Opinion

Border poll is not the top priority right now

Remain supporters with baguettes near Park Lane in London at the weekend, as they take part in the March for Europe rally to Parliament Square to show their support for the European Union in the wake of Brexit. Picture by Jonathan Brady, Press Association
Remain supporters with baguettes near Park Lane in London at the weekend, as they take part in the March for Europe rally to Parliament Square to show their support for the European Union in the wake of Brexit. Picture by Jonathan Brady, Press Association Remain supporters with baguettes near Park Lane in London at the weekend, as they take part in the March for Europe rally to Parliament Square to show their support for the European Union in the wake of Brexit. Picture by Jonathan Brady, Press Association

MANY moons ago, I worked as immigrant labour in New York alongside a Cuban who had left his native land after the revolution.
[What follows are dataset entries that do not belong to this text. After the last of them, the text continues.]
theorem oneBuffer_shape (n : Nat) : (oneBuffer n).running = true ∧ (oneBuffer n).cfg = State.reset.cfg ∧
    (n % 2 = 0 → (oneBuffer n).pq = [] ∧ (oneBuffer n).fq = [0]) ∧
    (n % 2 = 1 → (oneBuffer n).pq = [0] ∧ (oneBuffer n).fq = []) ∧
    perform (turns n) (oneBuffer n) = .next (oneBuffer (n + 1)) := by
  have hb : 0 < State.reset.cfg.numBuf.toNat := by decide
  have hnext : ∀ (e : Event) (s t : State), perform e s = .next t → after e s = t := fun e s t h => by simp [after, pick, h]
  have hfill : ∀ s : State, s.running = true → s.cfg = State.reset.cfg → s.fq = [0] →
      perform .fill s = .next (State.fillPass { s with fq := [] } 0) := fun s hr hc hq => by
    simp [perform, fillStep, hr, hc, hq, hb]
  have hsink : ∀ s : State, s.running = true → s.cfg = State.reset.cfg → s.pq = [0] →
      perform .sink s = .next (s.consumeStep 0 []) := fun s hr hc hq => by simp [perform, sinkStep, hr, hc, hq, hb]
  have step : ∀ n, (oneBuffer n).running = true → (oneBuffer n).cfg = State.reset.cfg →
      (n % 2 = 0 → (oneBuffer n).pq = [] ∧ (oneBuffer n).fq = [0]) →
      (n % 2 = 1 → (oneBuffer n).pq = [0] ∧ (oneBuffer n).fq = []) →
      perform (turns n) (oneBuffer n) = .next (oneBuffer (n + 1)) ∧ (oneBuffer (n + 1)).running = true ∧
      (oneBuffer (n + 1)).cfg = State.reset.cfg ∧
      ((n + 1) % 2 = 0 → (oneBuffer (n + 1)).pq = [] ∧ (oneBuffer (n + 1)).fq = [0]) ∧
      ((n + 1) % 2 = 1 → (oneBuffer (n + 1)).pq = [0] ∧ (oneBuffer (n + 1)).fq = []) := by
    intro n hr hc h0 h1
    rcases Nat.mod_two_eq_zero_or_one n with hn | hn
    · have hp := hfill _ hr hc (h0 hn).2
      have ht : turns n = .fill := if_pos hn
      have he : oneBuffer (n + 1) = State.fillPass { oneBuffer n with fq := [] } 0 := by
        show after (turns n) (oneBuffer n) = _
        rw [ht]
        exact hnext _ _ _ hp
      rw [ht, he]
      exact ⟨hp, hr, hc, fun h => by omega, fun _ => ⟨by simp [(h0 hn).1], rfl⟩⟩
    · have hp := hsink _ hr hc (h1 hn).1
      have ht : turns n = .sink := if_neg (by omega)
      have he : oneBuffer (n + 1) = (oneBuffer n).consumeStep 0 [] := by
        show after (turns n) (oneBuffer n) = _
        rw [ht]
        exact hnext _ _ _ hp
      rw [ht, he]
      exact ⟨hp, hr, hc, fun _ => ⟨rfl, by simp [(h1 hn).2]⟩, fun h => by omega⟩
  induction n with
  | zero =>
    have h := step 0 rfl rfl (fun _ => ⟨rfl, rfl⟩) (fun h => by omega)
    exact ⟨rfl, rfl, fun _ => ⟨rfl, rfl⟩, fun h => by omega, h.1⟩
  | succ n ih =>
    have h := step n ih.1 ih.2.1 ih.2.2.1 ih.2.2.2.1
    exact ⟨h.2.1, h.2.2.1, h.2.2.2.1, h.2.2.2.2, (step (n + 1) h.2.1 h.2.2.1 h.2.2.2.1 h.2.2.2.2).1⟩

/-- A block left to itself: nothing to play, nothing to fill, one gap after another. -/
def starving : Nat → State
  | 0 => { State.reset with running := true }
  | n + 1 => (starving n).underrunStep

theorem starving_shape (n : Nat) : (starving n).running = true ∧ (starving n).schedule = [] ∧ (starving n).pq = [] ∧
    (starving n).fq = [] := by
  induction n with
  | zero => exact ⟨rfl, rfl, rfl, rfl⟩
  | succ n ih => exact ih

theorem witness_RunningBlockNeverEndsAndServesRequests : (primedBlock.Inv ∧ primedBlock.running = true) ∧
    (IsEventRun turns oneBuffer ∧ WeaklyFair turns oneBuffer ∧ 0 ∈ (oneBuffer 0).fq) ∧ IsStepRun starving := by
  refine ⟨⟨primedBlock_inv, rfl⟩, ⟨fun n => (oneBuffer_shape n).2.2.2.2, ?_, by decide⟩, ?_⟩
  · intro a n
    cases a with
    | sink => exact ⟨2 * n + 1, by omega, .inr (if_neg (by omega))⟩
    | fill => exact ⟨2 * n, by omega, .inr (if_pos (by omega))⟩
  · intro n
    obtain ⟨hr, hs, hp, hq⟩ := starving_shape n
    have hsink : sinkStep (starving n) = .next (starving n).underrunStep := by
      unfold sinkStep
      rw [if_pos hr, hp]
    rw [step_idle_sink hs hr (.inl hq), if_pos hq]
    exact hsink

theorem witness_FillAfterTriggerRendersTheNewNote : ∃ t u, drained.running = true ∧ drained.fq = 0 :: [1, 2] ∧
    0 < drained.cfg.numBuf.toNat ∧ exec .trigger drained = .next t ∧ perform .fill t = .next u ∧
    1023 < drained.cfg.bufFrames.toNat := ⟨_, _, rfl, rfl, by decide, rfl, rfl, by decide⟩

theorem witness_NoStepWritesTheBuild : ∃ t, step (State.reset.withFetchWord 32 0x40000000) = .next t := ⟨_, rfl⟩

theorem witness_ArgumentsChangeOnlyByTheirWriteOrReset :
    (∃ t, step (build .simple [wr 0x14 1]) = .next t ∧ t.freqArg ≠ (build .simple [wr 0x14 1]).freqArg) ∧
    (∃ t, step (build .simple [wr 0x18 1]) = .next t ∧ t.volArg ≠ (build .simple [wr 0x18 1]).volArg) ∧
    ∃ t, step (build .simple [wr 0x1C 1]) = .next t ∧ t.masterGain ≠ (build .simple [wr 0x1C 1]).masterGain :=
  ⟨⟨_, rfl, by decide⟩, ⟨_, rfl, by decide⟩, ⟨_, rfl, by decide⟩⟩

theorem witness_RunningChangesOnlyByStartShutdownOrReset :
    (∃ t, step (build .simple [wr 4 0x30000000]) = .next t ∧ (build .simple []).running = false ∧ t.running = true) ∧
    ∃ t, step { primedBlock with schedule := [wr 4 0x40000000] } = .next t ∧ primedBlock.running = true ∧
      t.running = false := ⟨⟨_, rfl, rfl, rfl⟩, ⟨_, rfl, rfl, rfl⟩⟩

theorem witness_FreqAndVolumeChangeOnlyByTheirCommands :
    (∃ t, step ((armed .simple).withFetchWord 32 0x10000000) = .next t ∧ t.synth.freq ≠ (armed .simple).synth.freq) ∧
    ∃ t, step ((armed .simple).withFetchWord 32 0x20000000) = .next t ∧ t.synth.volume ≠ (armed .simple).synth.volume :=
  ⟨⟨_, rfl, by decide⟩, ⟨_, rfl, by decide⟩⟩

theorem witness_StickyBitsClearOnlyByW1cOrReset :
    ∃ t, step { build .fm [wr 8 0x78] with sticky := ⟨true, true, true, true⟩ } = .next t ∧
      t.sticky = ⟨false, false, false, false⟩ := ⟨_, rfl, by decide⟩

theorem witness_FillCountCountsPasses : ∃ t, step { drained with schedule := [.fill] } = .next t ∧
    t.fillCount ≠ drained.fillCount := ⟨_, rfl, by decide⟩

theorem witness_TraceGrowsByAtMostOneEvent : (∃ t, step { drained with schedule := [.sink] } = .next t) ∧
    ¬ ({ drained with schedule := [.sink] } : State).NextEvent .reset := ⟨⟨_, rfl⟩, by simp [State.NextEvent]⟩

theorem witness_ResetGivesEveryPieceItsValue : State.reset.HasResetValues :=
  ⟨rfl, rfl, rfl, rfl, by decide, rfl, rfl, rfl, rfl, rfl,
    fun b k => by simp [State.frame, Memory.readFrame, State.reset, unlistedByte], rfl, rfl, rfl⟩

theorem witness_EveryStepKeepsTheInvariant : primedBlock.Inv ∧
    ∃ t, step { primedBlock with schedule := [.sink] } = .next t := ⟨primedBlock_inv, _, rfl⟩

/-- The sink of a running block takes the buffer at the head of PQ. -/
theorem consumed (p : State) (b : Nat) (rest : List Nat) (hr : p.running = true) (hq : p.pq = b :: rest)
    (hb : b < p.cfg.numBuf.toNat) : ∃ t new, Sys2Proof.core.run [Event.sink].length { p with schedule := [Event.sink] } = .next t ∧
      t.trace = p.trace ++ new ∧ GapFree new ∧ new.length = 1 := by
  refine ⟨State.consumeStep { p with schedule := [] } b rest, [.play b (State.bufferFrames { p with schedule := [] } b)],
    ?_, rfl, by simp [GapFree], rfl⟩
  have hstep : step { p with schedule := [Event.sink] } = .next (State.consumeStep { p with schedule := [] } b rest) := by
    rw [step_cons rfl]
    simp [perform, sinkStep, hr, hq, hb]
  simp only [List.length_singleton, Host.Core.run, core]
  rw [hstep]

/-- A started block whose sink takes one buffer. -/
theorem witness_UndisturbedPlaybackIsTheNoteInOrder :
    State.reset.Inv ∧ State.reset.running = false ∧ State.reset.sinkReady = true ∧
    ∃ s₁ t new, exec .start State.reset = .next s₁ ∧ (∀ e ∈ [Event.sink], e.Undisturbing) ∧
      Sys2Proof.core.run [Event.sink].length { s₁ with schedule := [Event.sink] } = .next t ∧
      t.trace = s₁.trace ++ new ∧ GapFree new ∧ new.length = 1 := by
  have hex : exec .start State.reset = .next { State.reset.prime with running := true } := by simp [exec, execStart, State.reset]
  have hpq : ({ State.reset.prime with running := true } : State).pq = 0 :: [1, 2] := by
    rw [State.prime_eq, primed_fields]
    decide
  have hcfg : ({ State.reset.prime with running := true } : State).cfg = State.reset.cfg := by
    rw [State.prime_eq, primed_fields]
  obtain ⟨t, new, h1, h2, h3, h4⟩ := consumed _ 0 [1, 2] rfl hpq (by rw [hcfg]; decide)
  refine ⟨reset_inv, rfl, rfl, _, t, new, hex, ?_, h1, h2, h3, h4⟩
  simp [Event.Undisturbing, Event.Writes, Event.Commands, cmdWrite]

end Sys2Proof.Machine.Tests
end

section
/-! CONFIG reports the build: its fields do not overlap because `NUM_BUF` fits four bits and `BUF_FRAMES` fits sixteen (R30). -/

namespace Sys2Proof.Machine

/-! ## The fields of CONFIG -/

theorem numBuf_toNat_lt (n : NumBuf) : n.toNat < 2 ^ 4 := by cases n <;> decide

theorem bufFrames_toNat_lt (f : BufFrames) : f.toNat < 2 ^ 16 := by cases f <;> decide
He was angry about a lot of things, such as the staging of a trial by the Castroites in front of a crowd of about 18,000 at Havana Sports Palace stadium in 1959, where a senior figure in the old Batista regime was sentenced to death by firing squad as a war criminal.

In theory, judicial authority rested with a military tribunal but critics felt there was a strong lynch-mob dimension.

In heavily-accented English, the embittered exile told me: "The crowd did not know the law but they were the judges."

This conversation from the past came to mind after the Brexit referendum. The European Union is of course a complex institution.

After nine referendums on EU matters, the voter in the south can claim to have a modest understanding of the issues.

But there have been only two referendums on Europe in the UK, one in 1975 and the other last month.

At the risk of appearing anti-democratic, you have to wonder if the UK electorate is properly qualified to adjudicate on such a complicated matter.

Even in the southern part of this island, where the voters have so much more experience in this regard, they keep changing their minds.

We rejected the Nice Treaty in 2001 but accepted it the following year; we turned down the Lisbon Treaty in 2008 and voted for it a year later.

There has been talk of a second UK referendum but that is an unlikely prospect.

Euroscepticism reaches all the way to the top of the Westminster establishment whereas in Leinster House it is confined to smaller parties and independents on the left.

Sinn Féin used to take a solidly anti-Brussels line but, given the party's opposition to Brexit, their position can no longer be taken for granted.

Long time critic and opponent of the European project, Anthony Coughlan, has written an open letter to Gerry Adams expressing regret that the Sinn Féin leader ignored his advice to back the "Leave" option.

This would have aligned the party with many northern unionists as well as the majority in the UK as they voted "to regain their democracy and independence from the reactionary European Union".

Coughlan, who must be the happiest Irishman in political terms right now, goes on to state that: "Sinn Féin’s talk of a border poll, which has no hope of happening, and no hope of giving a desirable result even if it did happen, is but a distraction from the real issues now facing the country."

Some republicans, at least, would be uncomfortable with backing Brexit as it would put them in the same camp as Nigel Farage as well as opponents of the peace process such as Michael Gove and, nearer home, the DUP.

But Coughlan is not the only one to raise questions about Sinn Féin's promotion of a border poll. A commentator in the Dublin-based Phoenix magazine said the "daft demand" was a top-of-the-head reaction to the Brexit result.

Maybe it's not so daft after all. A united Ireland is what republicans are primarily meant to be about and renewing the call for what nationalists would describe as "reintegration of the national territory" won't do Sinn Féin any harm.

But it's not really a core issue at the moment. Many would say the key priority for Irish people is to help ensure that, even from the outside, the UK retains the closest possible relationship with the EU.

Norway is held up as an example of a country which has the same trading relationship with Europe as any of the member-states.

But the Brussels mandarins are quick to point out that the Norwegians give free access to citizens from EU countries.

A senior government figure in Dublin, speaking unofficially, told me in effect that this is the square which has to be circled.

The logic of this position is that some way must be found to make concessions to the British on immigration while retaining them as a trading partner on the same basis as the remaining EU member-states.

The danger is that a firestorm of similar demands could be stirred-up in other parts of Europe.

At time of writing, Sinn Féin have begun playing a different tune, calling for the establishment of a National Forum "to discuss our future in the EU". It would bring together all of the different strands of opinion on the island of Ireland - and Scotland as well.

But why not invite parties from England and Wales also? We're all in this mess together.